§ About this task: Within the listing below, please copy exactly the lines between the line holding "a descriptor. -/" and the line holding "0x0742 else 0) 0", inclusive.

= Beginning of Section =

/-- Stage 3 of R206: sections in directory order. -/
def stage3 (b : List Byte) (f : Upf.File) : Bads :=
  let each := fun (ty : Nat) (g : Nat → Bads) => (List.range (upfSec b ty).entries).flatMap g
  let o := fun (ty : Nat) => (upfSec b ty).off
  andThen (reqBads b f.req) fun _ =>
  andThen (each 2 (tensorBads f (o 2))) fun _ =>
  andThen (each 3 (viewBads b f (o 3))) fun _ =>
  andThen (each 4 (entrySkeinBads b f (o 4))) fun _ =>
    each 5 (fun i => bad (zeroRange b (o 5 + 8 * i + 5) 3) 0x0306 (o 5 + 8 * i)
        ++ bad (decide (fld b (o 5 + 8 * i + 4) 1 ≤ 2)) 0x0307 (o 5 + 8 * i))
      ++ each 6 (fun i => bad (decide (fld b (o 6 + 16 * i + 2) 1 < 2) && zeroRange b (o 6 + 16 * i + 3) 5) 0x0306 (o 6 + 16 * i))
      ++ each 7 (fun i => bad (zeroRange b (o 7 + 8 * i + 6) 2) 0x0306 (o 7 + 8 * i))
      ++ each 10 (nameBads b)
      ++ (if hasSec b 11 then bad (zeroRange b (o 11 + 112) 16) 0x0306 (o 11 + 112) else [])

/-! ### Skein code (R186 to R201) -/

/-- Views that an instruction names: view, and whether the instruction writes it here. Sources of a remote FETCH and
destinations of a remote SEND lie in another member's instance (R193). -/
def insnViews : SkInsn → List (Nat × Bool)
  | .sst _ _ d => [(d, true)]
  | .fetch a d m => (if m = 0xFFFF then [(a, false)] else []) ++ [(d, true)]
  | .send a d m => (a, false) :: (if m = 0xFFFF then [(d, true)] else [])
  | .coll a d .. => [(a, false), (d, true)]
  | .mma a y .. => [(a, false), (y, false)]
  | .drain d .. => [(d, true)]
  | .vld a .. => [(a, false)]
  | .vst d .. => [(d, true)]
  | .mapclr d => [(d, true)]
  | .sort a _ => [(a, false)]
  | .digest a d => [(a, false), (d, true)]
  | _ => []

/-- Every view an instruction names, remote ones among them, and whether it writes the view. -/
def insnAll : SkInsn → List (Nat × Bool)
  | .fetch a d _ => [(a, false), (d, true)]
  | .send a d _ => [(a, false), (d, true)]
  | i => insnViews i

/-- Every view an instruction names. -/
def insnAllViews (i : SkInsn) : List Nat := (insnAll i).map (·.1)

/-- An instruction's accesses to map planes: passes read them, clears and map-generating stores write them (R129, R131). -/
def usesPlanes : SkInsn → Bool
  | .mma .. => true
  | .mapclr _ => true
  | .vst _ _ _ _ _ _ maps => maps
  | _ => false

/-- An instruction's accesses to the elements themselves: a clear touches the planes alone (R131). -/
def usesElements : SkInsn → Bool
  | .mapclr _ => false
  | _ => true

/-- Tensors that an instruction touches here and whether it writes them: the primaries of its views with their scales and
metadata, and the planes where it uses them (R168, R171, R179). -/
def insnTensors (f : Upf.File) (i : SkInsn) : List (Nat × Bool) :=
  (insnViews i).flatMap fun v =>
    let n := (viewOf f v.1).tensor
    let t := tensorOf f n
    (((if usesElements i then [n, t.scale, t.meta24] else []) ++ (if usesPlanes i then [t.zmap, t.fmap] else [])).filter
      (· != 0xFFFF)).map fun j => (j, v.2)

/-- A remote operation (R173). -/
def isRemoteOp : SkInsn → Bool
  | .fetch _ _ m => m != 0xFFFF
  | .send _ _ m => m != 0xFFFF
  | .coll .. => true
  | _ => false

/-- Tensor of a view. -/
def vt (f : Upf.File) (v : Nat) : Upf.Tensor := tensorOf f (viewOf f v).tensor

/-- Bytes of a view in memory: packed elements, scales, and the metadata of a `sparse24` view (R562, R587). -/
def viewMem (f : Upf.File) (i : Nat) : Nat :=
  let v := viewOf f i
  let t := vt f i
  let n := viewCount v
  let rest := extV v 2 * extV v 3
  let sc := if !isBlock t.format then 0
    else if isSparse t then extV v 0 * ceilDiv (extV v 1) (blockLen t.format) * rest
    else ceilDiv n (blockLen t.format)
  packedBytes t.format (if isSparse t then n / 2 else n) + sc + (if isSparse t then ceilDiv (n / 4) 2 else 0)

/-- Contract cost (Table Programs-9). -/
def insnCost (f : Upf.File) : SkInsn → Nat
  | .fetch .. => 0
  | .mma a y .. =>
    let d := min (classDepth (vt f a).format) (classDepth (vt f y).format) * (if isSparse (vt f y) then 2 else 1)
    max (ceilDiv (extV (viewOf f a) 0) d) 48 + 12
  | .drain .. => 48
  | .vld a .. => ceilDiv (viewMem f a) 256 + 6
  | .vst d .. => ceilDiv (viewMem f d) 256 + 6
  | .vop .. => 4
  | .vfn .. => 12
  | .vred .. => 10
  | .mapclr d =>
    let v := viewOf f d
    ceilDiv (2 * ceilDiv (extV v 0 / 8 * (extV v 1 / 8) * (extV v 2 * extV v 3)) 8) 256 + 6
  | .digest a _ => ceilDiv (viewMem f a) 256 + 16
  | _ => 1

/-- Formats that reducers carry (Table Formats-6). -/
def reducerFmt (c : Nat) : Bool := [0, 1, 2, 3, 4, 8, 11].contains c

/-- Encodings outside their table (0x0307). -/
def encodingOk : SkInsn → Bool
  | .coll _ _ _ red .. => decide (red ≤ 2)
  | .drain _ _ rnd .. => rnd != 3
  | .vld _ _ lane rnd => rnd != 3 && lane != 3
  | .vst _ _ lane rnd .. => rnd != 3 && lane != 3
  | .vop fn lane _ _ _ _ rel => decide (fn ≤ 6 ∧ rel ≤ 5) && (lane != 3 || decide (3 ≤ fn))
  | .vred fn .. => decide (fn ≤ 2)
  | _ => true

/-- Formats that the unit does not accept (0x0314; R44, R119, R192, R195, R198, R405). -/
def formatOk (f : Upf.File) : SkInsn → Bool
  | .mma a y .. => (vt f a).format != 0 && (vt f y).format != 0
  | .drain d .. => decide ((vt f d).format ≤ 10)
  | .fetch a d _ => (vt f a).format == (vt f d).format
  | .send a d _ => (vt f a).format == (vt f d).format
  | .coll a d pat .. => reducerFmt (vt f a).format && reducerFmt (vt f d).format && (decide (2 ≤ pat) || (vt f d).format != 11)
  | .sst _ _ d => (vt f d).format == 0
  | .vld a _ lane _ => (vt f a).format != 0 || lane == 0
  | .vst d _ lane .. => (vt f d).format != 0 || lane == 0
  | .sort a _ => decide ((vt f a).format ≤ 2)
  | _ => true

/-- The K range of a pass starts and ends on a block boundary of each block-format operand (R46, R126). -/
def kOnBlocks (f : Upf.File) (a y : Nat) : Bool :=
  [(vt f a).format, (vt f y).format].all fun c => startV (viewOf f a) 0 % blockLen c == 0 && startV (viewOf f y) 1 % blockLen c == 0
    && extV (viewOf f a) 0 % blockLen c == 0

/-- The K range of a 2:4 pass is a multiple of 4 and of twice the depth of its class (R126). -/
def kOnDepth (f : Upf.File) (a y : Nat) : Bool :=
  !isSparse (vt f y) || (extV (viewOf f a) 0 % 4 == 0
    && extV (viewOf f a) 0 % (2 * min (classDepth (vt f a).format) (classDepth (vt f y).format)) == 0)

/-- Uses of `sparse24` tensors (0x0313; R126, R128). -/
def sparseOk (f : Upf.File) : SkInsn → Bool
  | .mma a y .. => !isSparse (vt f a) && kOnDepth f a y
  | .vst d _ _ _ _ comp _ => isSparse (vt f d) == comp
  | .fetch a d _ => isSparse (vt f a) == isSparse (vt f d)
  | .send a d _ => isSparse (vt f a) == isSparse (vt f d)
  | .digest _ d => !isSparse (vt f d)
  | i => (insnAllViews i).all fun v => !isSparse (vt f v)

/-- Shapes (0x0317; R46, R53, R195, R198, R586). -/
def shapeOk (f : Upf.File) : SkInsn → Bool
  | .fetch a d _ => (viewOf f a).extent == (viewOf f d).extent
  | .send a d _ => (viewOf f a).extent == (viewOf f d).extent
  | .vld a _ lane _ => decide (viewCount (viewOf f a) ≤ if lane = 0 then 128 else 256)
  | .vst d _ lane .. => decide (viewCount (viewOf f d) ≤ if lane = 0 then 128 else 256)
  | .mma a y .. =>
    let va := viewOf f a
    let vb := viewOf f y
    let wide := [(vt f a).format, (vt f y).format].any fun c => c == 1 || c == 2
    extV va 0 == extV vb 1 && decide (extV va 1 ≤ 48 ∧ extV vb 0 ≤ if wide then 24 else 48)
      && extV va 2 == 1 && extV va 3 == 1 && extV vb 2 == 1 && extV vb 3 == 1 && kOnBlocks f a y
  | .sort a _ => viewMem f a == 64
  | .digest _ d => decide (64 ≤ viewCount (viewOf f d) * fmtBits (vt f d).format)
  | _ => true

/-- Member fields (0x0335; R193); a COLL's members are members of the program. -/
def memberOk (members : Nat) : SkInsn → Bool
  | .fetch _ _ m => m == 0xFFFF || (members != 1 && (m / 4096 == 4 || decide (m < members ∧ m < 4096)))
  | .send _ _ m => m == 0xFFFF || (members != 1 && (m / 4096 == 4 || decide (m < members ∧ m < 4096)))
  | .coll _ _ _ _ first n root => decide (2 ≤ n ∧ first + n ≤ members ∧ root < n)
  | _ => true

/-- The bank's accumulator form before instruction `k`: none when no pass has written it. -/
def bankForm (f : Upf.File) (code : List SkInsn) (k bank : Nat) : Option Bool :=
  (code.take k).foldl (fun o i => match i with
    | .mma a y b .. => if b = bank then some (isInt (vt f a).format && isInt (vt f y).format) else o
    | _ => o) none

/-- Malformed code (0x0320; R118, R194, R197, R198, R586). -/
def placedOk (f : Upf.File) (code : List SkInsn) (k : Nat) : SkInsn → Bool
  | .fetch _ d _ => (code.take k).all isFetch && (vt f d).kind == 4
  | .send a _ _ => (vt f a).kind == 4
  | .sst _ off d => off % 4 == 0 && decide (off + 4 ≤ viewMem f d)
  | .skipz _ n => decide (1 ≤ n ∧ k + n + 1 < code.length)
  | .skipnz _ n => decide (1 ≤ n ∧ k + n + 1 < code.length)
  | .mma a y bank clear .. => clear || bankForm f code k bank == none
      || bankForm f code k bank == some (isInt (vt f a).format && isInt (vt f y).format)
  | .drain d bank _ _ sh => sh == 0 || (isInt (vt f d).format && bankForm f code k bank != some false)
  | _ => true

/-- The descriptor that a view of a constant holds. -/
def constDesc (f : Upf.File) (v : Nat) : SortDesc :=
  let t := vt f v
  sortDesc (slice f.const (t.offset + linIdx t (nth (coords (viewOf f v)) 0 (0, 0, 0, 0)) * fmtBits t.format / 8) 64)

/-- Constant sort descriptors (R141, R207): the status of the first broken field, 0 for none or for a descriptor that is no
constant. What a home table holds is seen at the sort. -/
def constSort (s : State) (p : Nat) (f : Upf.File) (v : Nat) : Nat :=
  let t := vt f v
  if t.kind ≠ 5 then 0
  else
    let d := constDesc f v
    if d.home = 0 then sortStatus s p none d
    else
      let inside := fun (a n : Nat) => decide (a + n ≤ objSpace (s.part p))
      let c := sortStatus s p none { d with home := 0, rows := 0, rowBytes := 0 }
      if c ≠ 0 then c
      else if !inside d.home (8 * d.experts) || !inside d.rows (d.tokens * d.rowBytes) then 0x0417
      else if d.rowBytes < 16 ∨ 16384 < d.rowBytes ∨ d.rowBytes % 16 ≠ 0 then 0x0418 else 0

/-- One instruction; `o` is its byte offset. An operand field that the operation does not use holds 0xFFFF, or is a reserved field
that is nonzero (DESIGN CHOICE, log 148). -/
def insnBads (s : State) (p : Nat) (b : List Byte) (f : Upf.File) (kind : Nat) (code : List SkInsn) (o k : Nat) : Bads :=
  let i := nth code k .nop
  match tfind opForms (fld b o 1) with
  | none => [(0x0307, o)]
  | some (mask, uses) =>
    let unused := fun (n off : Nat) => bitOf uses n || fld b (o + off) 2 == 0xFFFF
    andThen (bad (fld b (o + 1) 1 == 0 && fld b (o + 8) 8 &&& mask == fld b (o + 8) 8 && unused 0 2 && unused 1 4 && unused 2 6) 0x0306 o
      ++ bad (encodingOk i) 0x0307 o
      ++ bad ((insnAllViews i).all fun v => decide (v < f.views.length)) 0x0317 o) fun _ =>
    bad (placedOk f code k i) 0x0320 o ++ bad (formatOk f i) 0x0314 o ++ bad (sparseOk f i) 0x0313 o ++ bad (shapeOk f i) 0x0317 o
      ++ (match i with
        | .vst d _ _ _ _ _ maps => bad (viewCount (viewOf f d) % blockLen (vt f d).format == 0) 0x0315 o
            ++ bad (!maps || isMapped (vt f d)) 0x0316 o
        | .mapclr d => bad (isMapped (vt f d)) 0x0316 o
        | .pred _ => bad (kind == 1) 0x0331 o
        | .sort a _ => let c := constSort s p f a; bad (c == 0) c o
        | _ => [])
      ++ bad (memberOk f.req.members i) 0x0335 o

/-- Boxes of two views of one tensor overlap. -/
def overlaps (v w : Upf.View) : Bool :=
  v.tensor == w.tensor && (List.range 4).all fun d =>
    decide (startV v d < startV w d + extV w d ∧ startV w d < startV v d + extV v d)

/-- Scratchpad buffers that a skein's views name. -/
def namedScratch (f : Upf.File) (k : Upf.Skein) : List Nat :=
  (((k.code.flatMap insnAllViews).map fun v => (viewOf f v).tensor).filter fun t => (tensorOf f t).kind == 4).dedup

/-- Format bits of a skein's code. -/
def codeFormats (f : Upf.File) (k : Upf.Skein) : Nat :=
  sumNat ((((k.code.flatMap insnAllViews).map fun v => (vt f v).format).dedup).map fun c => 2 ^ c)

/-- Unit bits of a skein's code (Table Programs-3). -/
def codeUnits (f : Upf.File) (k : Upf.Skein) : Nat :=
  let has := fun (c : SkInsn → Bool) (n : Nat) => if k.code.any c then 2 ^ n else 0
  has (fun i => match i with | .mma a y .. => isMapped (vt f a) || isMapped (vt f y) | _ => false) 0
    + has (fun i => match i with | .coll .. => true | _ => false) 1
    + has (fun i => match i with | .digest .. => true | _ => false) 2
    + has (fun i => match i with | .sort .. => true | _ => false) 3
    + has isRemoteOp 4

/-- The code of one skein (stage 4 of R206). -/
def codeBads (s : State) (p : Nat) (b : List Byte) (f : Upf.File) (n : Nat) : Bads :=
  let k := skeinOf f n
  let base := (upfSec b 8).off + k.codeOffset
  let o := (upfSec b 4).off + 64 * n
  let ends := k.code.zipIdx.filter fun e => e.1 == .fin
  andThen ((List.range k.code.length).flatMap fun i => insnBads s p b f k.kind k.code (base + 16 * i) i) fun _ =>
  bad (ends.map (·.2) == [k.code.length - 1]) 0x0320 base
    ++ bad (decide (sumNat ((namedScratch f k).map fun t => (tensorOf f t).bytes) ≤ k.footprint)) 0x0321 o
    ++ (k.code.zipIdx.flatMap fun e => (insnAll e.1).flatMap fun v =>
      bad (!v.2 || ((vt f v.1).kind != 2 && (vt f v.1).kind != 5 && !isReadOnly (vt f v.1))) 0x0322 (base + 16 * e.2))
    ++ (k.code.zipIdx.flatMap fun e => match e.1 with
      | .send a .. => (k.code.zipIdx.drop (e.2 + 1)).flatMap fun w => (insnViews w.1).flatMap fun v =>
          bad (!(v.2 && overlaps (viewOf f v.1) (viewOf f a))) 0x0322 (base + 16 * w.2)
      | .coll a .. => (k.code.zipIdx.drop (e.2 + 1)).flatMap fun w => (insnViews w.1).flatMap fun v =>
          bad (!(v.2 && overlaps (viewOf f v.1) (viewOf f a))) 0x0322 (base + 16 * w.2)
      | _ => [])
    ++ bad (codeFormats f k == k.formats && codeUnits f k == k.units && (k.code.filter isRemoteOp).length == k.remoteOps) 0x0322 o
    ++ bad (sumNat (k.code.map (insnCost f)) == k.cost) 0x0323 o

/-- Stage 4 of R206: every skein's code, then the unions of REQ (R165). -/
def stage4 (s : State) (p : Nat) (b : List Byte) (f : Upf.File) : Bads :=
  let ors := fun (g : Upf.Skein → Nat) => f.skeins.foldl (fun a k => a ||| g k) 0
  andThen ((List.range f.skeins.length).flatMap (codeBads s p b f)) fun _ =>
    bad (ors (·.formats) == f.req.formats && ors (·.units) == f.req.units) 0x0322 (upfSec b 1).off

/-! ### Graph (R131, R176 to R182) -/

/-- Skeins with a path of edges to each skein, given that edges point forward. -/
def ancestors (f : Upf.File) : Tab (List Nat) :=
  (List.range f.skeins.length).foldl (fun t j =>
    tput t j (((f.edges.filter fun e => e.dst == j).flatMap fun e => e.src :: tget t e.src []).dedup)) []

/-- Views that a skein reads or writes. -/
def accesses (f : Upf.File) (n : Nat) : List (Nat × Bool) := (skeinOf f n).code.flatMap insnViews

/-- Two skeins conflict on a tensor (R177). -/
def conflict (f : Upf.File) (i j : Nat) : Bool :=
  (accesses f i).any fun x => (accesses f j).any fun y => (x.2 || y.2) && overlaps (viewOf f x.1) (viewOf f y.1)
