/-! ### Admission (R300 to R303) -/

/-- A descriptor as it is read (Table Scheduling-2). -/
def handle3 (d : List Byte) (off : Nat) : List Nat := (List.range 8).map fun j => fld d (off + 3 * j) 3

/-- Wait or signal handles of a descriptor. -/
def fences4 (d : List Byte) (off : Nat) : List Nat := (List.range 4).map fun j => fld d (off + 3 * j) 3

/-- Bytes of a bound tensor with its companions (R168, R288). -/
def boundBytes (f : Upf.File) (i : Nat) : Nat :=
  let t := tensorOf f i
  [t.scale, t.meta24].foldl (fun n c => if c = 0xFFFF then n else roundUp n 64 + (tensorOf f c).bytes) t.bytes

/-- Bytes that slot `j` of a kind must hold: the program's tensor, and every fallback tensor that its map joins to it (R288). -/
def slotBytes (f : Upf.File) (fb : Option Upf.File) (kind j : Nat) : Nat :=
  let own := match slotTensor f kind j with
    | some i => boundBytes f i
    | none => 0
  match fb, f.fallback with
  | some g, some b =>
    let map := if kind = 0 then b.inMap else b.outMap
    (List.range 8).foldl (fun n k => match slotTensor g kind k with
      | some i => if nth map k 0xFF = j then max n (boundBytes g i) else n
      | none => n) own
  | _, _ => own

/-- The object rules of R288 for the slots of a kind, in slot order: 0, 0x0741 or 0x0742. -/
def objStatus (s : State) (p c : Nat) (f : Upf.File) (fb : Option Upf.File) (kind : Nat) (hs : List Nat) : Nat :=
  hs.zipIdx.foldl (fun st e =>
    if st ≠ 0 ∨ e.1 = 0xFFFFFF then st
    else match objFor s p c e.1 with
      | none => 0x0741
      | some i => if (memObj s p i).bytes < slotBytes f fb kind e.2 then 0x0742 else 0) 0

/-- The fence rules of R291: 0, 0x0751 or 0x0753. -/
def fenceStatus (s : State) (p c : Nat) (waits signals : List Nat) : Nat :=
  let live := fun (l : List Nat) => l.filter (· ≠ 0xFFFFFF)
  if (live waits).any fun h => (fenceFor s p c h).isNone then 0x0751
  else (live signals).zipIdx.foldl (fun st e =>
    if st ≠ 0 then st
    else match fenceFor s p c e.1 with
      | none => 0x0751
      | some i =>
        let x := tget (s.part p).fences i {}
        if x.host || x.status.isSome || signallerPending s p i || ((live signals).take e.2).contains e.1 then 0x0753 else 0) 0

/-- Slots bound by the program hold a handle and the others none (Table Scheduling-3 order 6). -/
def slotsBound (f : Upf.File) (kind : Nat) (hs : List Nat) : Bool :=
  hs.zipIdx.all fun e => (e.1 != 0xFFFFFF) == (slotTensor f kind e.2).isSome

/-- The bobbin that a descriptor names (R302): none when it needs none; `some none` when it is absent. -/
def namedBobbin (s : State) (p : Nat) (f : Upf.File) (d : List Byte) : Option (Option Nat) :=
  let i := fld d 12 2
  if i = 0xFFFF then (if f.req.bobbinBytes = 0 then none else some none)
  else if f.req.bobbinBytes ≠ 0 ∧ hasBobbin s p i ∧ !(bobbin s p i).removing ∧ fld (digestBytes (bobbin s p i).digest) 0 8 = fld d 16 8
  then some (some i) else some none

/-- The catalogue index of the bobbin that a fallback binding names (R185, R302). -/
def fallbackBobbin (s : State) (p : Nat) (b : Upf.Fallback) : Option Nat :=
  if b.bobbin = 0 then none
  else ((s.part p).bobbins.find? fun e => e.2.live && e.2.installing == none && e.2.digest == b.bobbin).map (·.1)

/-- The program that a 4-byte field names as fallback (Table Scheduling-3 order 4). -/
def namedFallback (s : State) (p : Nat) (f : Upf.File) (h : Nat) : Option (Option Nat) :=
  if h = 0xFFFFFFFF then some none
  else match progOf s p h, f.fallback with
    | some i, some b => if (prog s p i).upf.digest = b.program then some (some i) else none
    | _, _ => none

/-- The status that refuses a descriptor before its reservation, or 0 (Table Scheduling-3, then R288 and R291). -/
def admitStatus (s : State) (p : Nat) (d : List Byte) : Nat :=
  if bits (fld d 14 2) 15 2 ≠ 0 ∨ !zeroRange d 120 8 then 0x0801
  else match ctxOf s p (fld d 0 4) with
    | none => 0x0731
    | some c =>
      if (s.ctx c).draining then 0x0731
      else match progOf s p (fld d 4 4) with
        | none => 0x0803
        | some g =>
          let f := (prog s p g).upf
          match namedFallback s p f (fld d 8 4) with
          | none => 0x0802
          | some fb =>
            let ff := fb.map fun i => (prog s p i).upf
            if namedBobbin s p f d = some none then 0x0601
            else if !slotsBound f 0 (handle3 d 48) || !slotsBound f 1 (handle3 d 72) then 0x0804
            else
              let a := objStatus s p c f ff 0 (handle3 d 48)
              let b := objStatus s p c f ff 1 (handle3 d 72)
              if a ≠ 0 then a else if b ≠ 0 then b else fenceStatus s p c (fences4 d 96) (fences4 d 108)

= End of Section =

§ Reply to the exercise:
/-- Wait or signal handles of a descriptor. -/
def fences4 (d : List Byte) (off : Nat) : List Nat := (List.range 4).map fun j => fld d (off + 3 * j) 3

/-- Bytes of a bound tensor with its companions (R168, R288). -/
def boundBytes (f : Upf.File) (i : Nat) : Nat :=
  let t := tensorOf f i
  [t.scale, t.meta24].foldl (fun n c => if c = 0xFFFF then n else roundUp n 64 + (tensorOf f c).bytes) t.bytes

/-- Bytes that slot `j` of a kind must hold: the program's tensor, and every fallback tensor that its map joins to it (R288). -/
def slotBytes (f : Upf.File) (fb : Option Upf.File) (kind j : Nat) : Nat :=
  let own := match slotTensor f kind j with
    | some i => boundBytes f i
    | none => 0
  match fb, f.fallback with
  | some g, some b =>
    let map := if kind = 0 then b.inMap else b.outMap
    (List.range 8).foldl (fun n k => match slotTensor g kind k with
      | some i => if nth map k 0xFF = j then max n (boundBytes g i) else n
      | none => n) own
  | _, _ => own

/-- The object rules of R288 for the slots of a kind, in slot order: 0, 0x0741 or 0x0742. -/
def objStatus (s : State) (p c : Nat) (f : Upf.File) (fb : Option Upf.File) (kind : Nat) (hs : List Nat) : Nat :=
  hs.zipIdx.foldl (fun st e =>
    if st ≠ 0 ∨ e.1 = 0xFFFFFF then st
    else match objFor s p c e.1 with
      | none => 0x0741
      | some i => if (memObj s p i).bytes < slotBytes f fb kind e.2 then 0x0742 else 0) 0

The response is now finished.